Ciandrini Luca, Neri Izaak, Walter Jean Charles, Dauloudet Olivier, Parmeggiani Andrea
DIMNP UMR 5235 & CNRS, Université Montpellier 2, F-34095, Montpellier, France. Laboratoire Charles Coulomb UMR 5221 & CNRS, Université Montpellier 2, F-34095, Montpellier, France.
Phys Biol. 2014 Sep 10;11(5):056006. doi: 10.1088/1478-3975/11/5/056006.
In cells and in in vitro assays the number of motor proteins involved in biological transport processes is far from being unlimited. The cytoskeletal binding sites are in contact with the same finite reservoir of motors (either the cytosol or the flow chamber) and hence compete for recruiting the available motors, potentially depleting the reservoir and affecting cytoskeletal transport. In this work we provide a theoretical framework in which to study, analytically and numerically, how motor density profiles and crowding along cytoskeletal filaments depend on the competition of motors for their binding sites. We propose two models in which finite processive motor proteins actively advance along cytoskeletal filaments and are continuously exchanged with the motor pool. We first look at homogeneous reservoirs and then examine the effects of free motor diffusion in the surrounding medium. We consider as a reference situation recent in vitro experimental setups of kinesin-8 motors binding and moving along microtubule filaments in a flow chamber. We investigate how the crowding of linear motor proteins moving on a filament can be regulated by the balance between supply (concentration of motor proteins in the flow chamber) and demand (total number of polymerized tubulin heterodimers). We present analytical results for the density profiles of bound motors and the reservoir depletion, and propose novel phase diagrams that present the formation of jams of motor proteins on the filament as a function of two tuneable experimental parameters: the motor protein concentration and the concentration of tubulins polymerized into cytoskeletal filaments. Extensive numerical simulations corroborate the analytical results for parameters in the experimental range and also address the effects of diffusion of motor proteins in the reservoir. We then propose experiments for validating our models and discuss how the 'supply-demand' effects can regulate motor traffic also in in vivo conditions.
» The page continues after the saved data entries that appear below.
-- ==== Sys2Proof/Laws/State.lean ====
section
/-! SUPPORT.
One lemma per field and update of State: what an update changes, and what it leaves. -/

namespace Sys2Proof.Machine

open Sys2Proof

/-! ### setCore -/

@[simp] theorem State.setCore_mcs (s : State) (ep : Nat) (c : Core) : (s.setCore ep c).mcs = s.mcs := rfl
@[simp] theorem State.setCore_clusters (s : State) (ep : Nat) (c : Core) : (s.setCore ep c).clusters = s.clusters := rfl
@[simp] theorem State.setCore_dists (s : State) (ep : Nat) (c : Core) : (s.setCore ep c).dists = s.dists := rfl
@[simp] theorem State.setCore_mem (s : State) (ep : Nat) (c : Core) : (s.setCore ep c).mem = s.mem := rfl
@[simp] theorem State.setCore_hostMem (s : State) (ep : Nat) (c : Core) : (s.setCore ep c).hostMem = s.hostMem := rfl
@[simp] theorem State.setCore_lines (s : State) (ep : Nat) (c : Core) : (s.setCore ep c).lines = s.lines := rfl
@[simp] theorem State.setCore_poisoned (s : State) (ep : Nat) (c : Core) : (s.setCore ep c).poisoned = s.poisoned := rfl
@[simp] theorem State.setCore_rings (s : State) (ep : Nat) (c : Core) : (s.setCore ep c).rings = s.rings := rfl
@[simp] theorem State.setCore_regs (s : State) (ep : Nat) (c : Core) : (s.setCore ep c).regs = s.regs := rfl
@[simp] theorem State.setCore_lees (s : State) (ep : Nat) (c : Core) : (s.setCore ep c).lees = s.lees := rfl
@[simp] theorem State.setCore_pressQ (s : State) (ep : Nat) (c : Core) : (s.setCore ep c).pressQ = s.pressQ := rfl
@[simp] theorem State.setCore_stats (s : State) (ep : Nat) (c : Core) : (s.setCore ep c).stats = s.stats := rfl
@[simp] theorem State.setCore_routers (s : State) (ep : Nat) (c : Core) : (s.setCore ep c).routers = s.routers := rfl
@[simp] theorem State.setCore_net (s : State) (ep : Nat) (c : Core) : (s.setCore ep c).net = s.net := rfl
@[simp] theorem State.setCore_domains (s : State) (ep : Nat) (c : Core) : (s.setCore ep c).domains = s.domains := rfl
@[simp] theorem State.setCore_sc (s : State) (ep : Nat) (c : Core) : (s.setCore ep c).sc = s.sc := rfl
@[simp] theorem State.setCore_windows (s : State) (ep : Nat) (c : Core) : (s.setCore ep c).windows = s.windows := rfl
@[simp] theorem State.setCore_det (s : State) (ep : Nat) (c : Core) : (s.setCore ep c).det = s.det := rfl
@[simp] theorem State.setCore_launches (s : State) (ep : Nat) (c : Core) : (s.setCore ep c).launches = s.launches := rfl
@[simp] theorem State.setCore_images (s : State) (ep : Nat) (c : Core) : (s.setCore ep c).images = s.images := rfl
@[simp] theorem State.setCore_pkg (s : State) (ep : Nat) (c : Core) : (s.setCore ep c).pkg = s.pkg := rfl
@[simp] theorem State.setCore_fab (s : State) (ep : Nat) (c : Core) : (s.setCore ep c).fab = s.fab := rfl
@[simp] theorem State.setCore_hostAccs (s : State) (ep : Nat) (c : Core) : (s.setCore ep c).hostAccs = s.hostAccs := rfl
@[simp] theorem State.setCore_hostAns (s : State) (ep : Nat) (c : Core) : (s.setCore ep c).hostAns = s.hostAns := rfl
@[simp] theorem State.setCore_snoop (s : State) (ep : Nat) (c : Core) : (s.setCore ep c).snoop = s.snoop := rfl
@[simp] theorem State.setCore_snoops (s : State) (ep : Nat) (c : Core) : (s.setCore ep c).snoops = s.snoops := rfl
@[simp] theorem State.setCore_reports (s : State) (ep : Nat) (c : Core) : (s.setCore ep c).reports = s.reports := rfl
@[simp] theorem State.setCore_markers (s : State) (ep : Nat) (c : Core) : (s.setCore ep c).markers = s.markers := rfl
@[simp] theorem State.setCore_next (s : State) (ep : Nat) (c : Core) : (s.setCore ep c).next = s.next := rfl
@[simp] theorem State.setCore_cycle (s : State) (ep : Nat) (c : Core) : (s.setCore ep c).cycle = s.cycle := rfl
@[simp] theorem State.setCore_agenda (s : State) (ep : Nat) (c : Core) : (s.setCore ep c).agenda = s.agenda := rfl
@[simp] theorem State.setCore_cur (s : State) (ep : Nat) (c : Core) : (s.setCore ep c).cur = s.cur := rfl
@[simp] theorem State.setCore_out (s : State) (ep : Nat) (c : Core) : (s.setCore ep c).out = s.out := rfl
@[simp] theorem State.setCore_free (s : State) (ep : Nat) (c : Core) : (s.setCore ep c).free = s.free := rfl

/-! ### setMc -/

@[simp] theorem State.setMc_cores (s : State) (e : Nat) (m : MemCore) : (s.setMc e m).cores = s.cores := rfl
@[simp] theorem State.setMc_clusters (s : State) (e : Nat) (m : MemCore) : (s.setMc e m).clusters = s.clusters := rfl
@[simp] theorem State.setMc_dists (s : State) (e : Nat) (m : MemCore) : (s.setMc e m).dists = s.dists := rfl
@[simp] theorem State.setMc_mem (s : State) (e : Nat) (m : MemCore) : (s.setMc e m).mem = s.mem := rfl
@[simp] theorem State.setMc_hostMem (s : State) (e : Nat) (m : MemCore) : (s.setMc e m).hostMem = s.hostMem := rfl
@[simp] theorem State.setMc_lines (s : State) (e : Nat) (m : MemCore) : (s.setMc e m).lines = s.lines := rfl
@[simp] theorem State.setMc_poisoned (s : State) (e : Nat) (m : MemCore) : (s.setMc e m).poisoned = s.poisoned := rfl
@[simp] theorem State.setMc_rings (s : State) (e : Nat) (m : MemCore) : (s.setMc e m).rings = s.rings := rfl
@[simp] theorem State.setMc_regs (s : State) (e : Nat) (m : MemCore) : (s.setMc e m).regs = s.regs := rfl
@[simp] theorem State.setMc_lees (s : State) (e : Nat) (m : MemCore) : (s.setMc e m).lees = s.lees := rfl
@[simp] theorem State.setMc_pressQ (s : State) (e : Nat) (m : MemCore) : (s.setMc e m).pressQ = s.pressQ := rfl
@[simp] theorem State.setMc_stats (s : State) (e : Nat) (m : MemCore) : (s.setMc e m).stats = s.stats := rfl
@[simp] theorem State.setMc_routers (s : State) (e : Nat) (m : MemCore) : (s.setMc e m).routers = s.routers := rfl
@[simp] theorem State.setMc_net (s : State) (e : Nat) (m : MemCore) : (s.setMc e m).net = s.net := rfl
@[simp] theorem State.setMc_domains (s : State) (e : Nat) (m : MemCore) : (s.setMc e m).domains = s.domains := rfl
@[simp] theorem State.setMc_sc (s : State) (e : Nat) (m : MemCore) : (s.setMc e m).sc = s.sc := rfl
@[simp] theorem State.setMc_windows (s : State) (e : Nat) (m : MemCore) : (s.setMc e m).windows = s.windows := rfl
@[simp] theorem State.setMc_det (s : State) (e : Nat) (m : MemCore) : (s.setMc e m).det = s.det := rfl
@[simp] theorem State.setMc_launches (s : State) (e : Nat) (m : MemCore) : (s.setMc e m).launches = s.launches := rfl
@[simp] theorem State.setMc_images (s : State) (e : Nat) (m : MemCore) : (s.setMc e m).images = s.images := rfl
@[simp] theorem State.setMc_pkg (s : State) (e : Nat) (m : MemCore) : (s.setMc e m).pkg = s.pkg := rfl
@[simp] theorem State.setMc_fab (s : State) (e : Nat) (m : MemCore) : (s.setMc e m).fab = s.fab := rfl
@[simp] theorem State.setMc_hostAccs (s : State) (e : Nat) (m : MemCore) : (s.setMc e m).hostAccs = s.hostAccs := rfl
@[simp] theorem State.setMc_hostAns (s : State) (e : Nat) (m : MemCore) : (s.setMc e m).hostAns = s.hostAns := rfl
@[simp] theorem State.setMc_snoop (s : State) (e : Nat) (m : MemCore) : (s.setMc e m).snoop = s.snoop := rfl
@[simp] theorem State.setMc_snoops (s : State) (e : Nat) (m : MemCore) : (s.setMc e m).snoops = s.snoops := rfl
@[simp] theorem State.setMc_reports (s : State) (e : Nat) (m : MemCore) : (s.setMc e m).reports = s.reports := rfl
@[simp] theorem State.setMc_markers (s : State) (e : Nat) (m : MemCore) : (s.setMc e m).markers = s.markers := rfl
@[simp] theorem State.setMc_next (s : State) (e : Nat) (m : MemCore) : (s.setMc e m).next = s.next := rfl
@[simp] theorem State.setMc_cycle (s : State) (e : Nat) (m : MemCore) : (s.setMc e m).cycle = s.cycle := rfl
@[simp] theorem State.setMc_agenda (s : State) (e : Nat) (m : MemCore) : (s.setMc e m).agenda = s.agenda := rfl
@[simp] theorem State.setMc_cur (s : State) (e : Nat) (m : MemCore) : (s.setMc e m).cur = s.cur := rfl
@[simp] theorem State.setMc_out (s : State) (e : Nat) (m : MemCore) : (s.setMc e m).out = s.out := rfl
@[simp] theorem State.setMc_free (s : State) (e : Nat) (m : MemCore) : (s.setMc e m).free = s.free := rfl

/-! ### setCluster -/

@[simp] theorem State.setCluster_cores (s : State) (c : Nat) (x : Cluster) : (s.setCluster c x).cores = s.cores := rfl
@[simp] theorem State.setCluster_mcs (s : State) (c : Nat) (x : Cluster) : (s.setCluster c x).mcs = s.mcs := rfl
@[simp] theorem State.setCluster_dists (s : State) (c : Nat) (x : Cluster) : (s.setCluster c x).dists = s.dists := rfl
@[simp] theorem State.setCluster_mem (s : State) (c : Nat) (x : Cluster) : (s.setCluster c x).mem = s.mem := rfl
@[simp] theorem State.setCluster_hostMem (s : State) (c : Nat) (x : Cluster) : (s.setCluster c x).hostMem = s.hostMem := rfl
@[simp] theorem State.setCluster_lines (s : State) (c : Nat) (x : Cluster) : (s.setCluster c x).lines = s.lines := rfl
@[simp] theorem State.setCluster_poisoned (s : State) (c : Nat) (x : Cluster) : (s.setCluster c x).poisoned = s.poisoned := rfl
@[simp] theorem State.setCluster_rings (s : State) (c : Nat) (x : Cluster) : (s.setCluster c x).rings = s.rings := rfl
@[simp] theorem State.setCluster_regs (s : State) (c : Nat) (x : Cluster) : (s.setCluster c x).regs = s.regs := rfl
@[simp] theorem State.setCluster_lees (s : State) (c : Nat) (x : Cluster) : (s.setCluster c x).lees = s.lees := rfl
@[simp] theorem State.setCluster_pressQ (s : State) (c : Nat) (x : Cluster) : (s.setCluster c x).pressQ = s.pressQ := rfl
@[simp] theorem State.setCluster_stats (s : State) (c : Nat) (x : Cluster) : (s.setCluster c x).stats = s.stats := rfl
@[simp] theorem State.setCluster_routers (s : State) (c : Nat) (x : Cluster) : (s.setCluster c x).routers = s.routers := rfl
@[simp] theorem State.setCluster_net (s : State) (c : Nat) (x : Cluster) : (s.setCluster c x).net = s.net := rfl
@[simp] theorem State.setCluster_domains (s : State) (c : Nat) (x : Cluster) : (s.setCluster c x).domains = s.domains := rfl
@[simp] theorem State.setCluster_sc (s : State) (c : Nat) (x : Cluster) : (s.setCluster c x).sc = s.sc := rfl
@[simp] theorem State.setCluster_windows (s : State) (c : Nat) (x : Cluster) : (s.setCluster c x).windows = s.windows := rfl
@[simp] theorem State.setCluster_det (s : State) (c : Nat) (x : Cluster) : (s.setCluster c x).det = s.det := rfl
@[simp] theorem State.setCluster_launches (s : State) (c : Nat) (x : Cluster) : (s.setCluster c x).launches = s.launches := rfl
@[simp] theorem State.setCluster_images (s : State) (c : Nat) (x : Cluster) : (s.setCluster c x).images = s.images := rfl
@[simp] theorem State.setCluster_pkg (s : State) (c : Nat) (x : Cluster) : (s.setCluster c x).pkg = s.pkg := rfl
@[simp] theorem State.setCluster_fab (s : State) (c : Nat) (x : Cluster) : (s.setCluster c x).fab = s.fab := rfl
@[simp] theorem State.setCluster_hostAccs (s : State) (c : Nat) (x : Cluster) : (s.setCluster c x).hostAccs = s.hostAccs := rfl
@[simp] theorem State.setCluster_hostAns (s : State) (c : Nat) (x : Cluster) : (s.setCluster c x).hostAns = s.hostAns := rfl
@[simp] theorem State.setCluster_snoop (s : State) (c : Nat) (x : Cluster) : (s.setCluster c x).snoop = s.snoop := rfl
@[simp] theorem State.setCluster_snoops (s : State) (c : Nat) (x : Cluster) : (s.setCluster c x).snoops = s.snoops := rfl
@[simp] theorem State.setCluster_reports (s : State) (c : Nat) (x : Cluster) : (s.setCluster c x).reports = s.reports := rfl
@[simp] theorem State.setCluster_markers (s : State) (c : Nat) (x : Cluster) : (s.setCluster c x).markers = s.markers := rfl
@[simp] theorem State.setCluster_next (s : State) (c : Nat) (x : Cluster) : (s.setCluster c x).next = s.next := rfl
@[simp] theorem State.setCluster_cycle (s : State) (c : Nat) (x : Cluster) : (s.setCluster c x).cycle = s.cycle := rfl
@[simp] theorem State.setCluster_agenda (s : State) (c : Nat) (x : Cluster) : (s.setCluster c x).agenda = s.agenda := rfl
@[simp] theorem State.setCluster_cur (s : State) (c : Nat) (x : Cluster) : (s.setCluster c x).cur = s.cur := rfl
@[simp] theorem State.setCluster_out (s : State) (c : Nat) (x : Cluster) : (s.setCluster c x).out = s.out := rfl
@[simp] theorem State.setCluster_free (s : State) (c : Nat) (x : Cluster) : (s.setCluster c x).free = s.free := rfl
在细胞和体外实验中,参与生物运输过程的马达蛋白数量并非无限。细胞骨架结合位点与同一有限的马达储备库(胞质溶胶或流动腔室)接触,因此会竞争招募可用的马达,这可能会耗尽储备库并影响细胞骨架运输。在这项工作中,我们提供了一个理论框架,用于从分析和数值上研究马达密度分布以及细胞骨架丝上的拥挤情况如何取决于马达与其结合位点的竞争。我们提出了两个模型,其中有限的进行性马达蛋白沿着细胞骨架丝积极前进,并与马达池持续交换。我们首先研究均匀的储备库,然后考察周围介质中自由马达扩散的影响。我们将最近在流动腔室中驱动蛋白 - 8马达结合并沿着微管丝移动的体外实验装置视为参考情况。我们研究了在丝上移动的线性马达蛋白的拥挤情况如何通过供应(流动腔室中马达蛋白的浓度)和需求(聚合微管蛋白异二聚体的总数)之间的平衡来调节。我们给出了结合马达密度分布和储备库耗尽的分析结果,并提出了新颖的相图,该相图展示了丝上马达蛋白堵塞的形成与两个可调实验参数的函数关系:马达蛋白浓度和聚合成细胞骨架丝的微管蛋白浓度。广泛的数值模拟证实了实验范围内参数的分析结果,并且还研究了储备库中马达蛋白扩散的影响。然后,我们提出了验证我们模型的实验,并讨论了“供需”效应如何在体内条件下调节马达运输。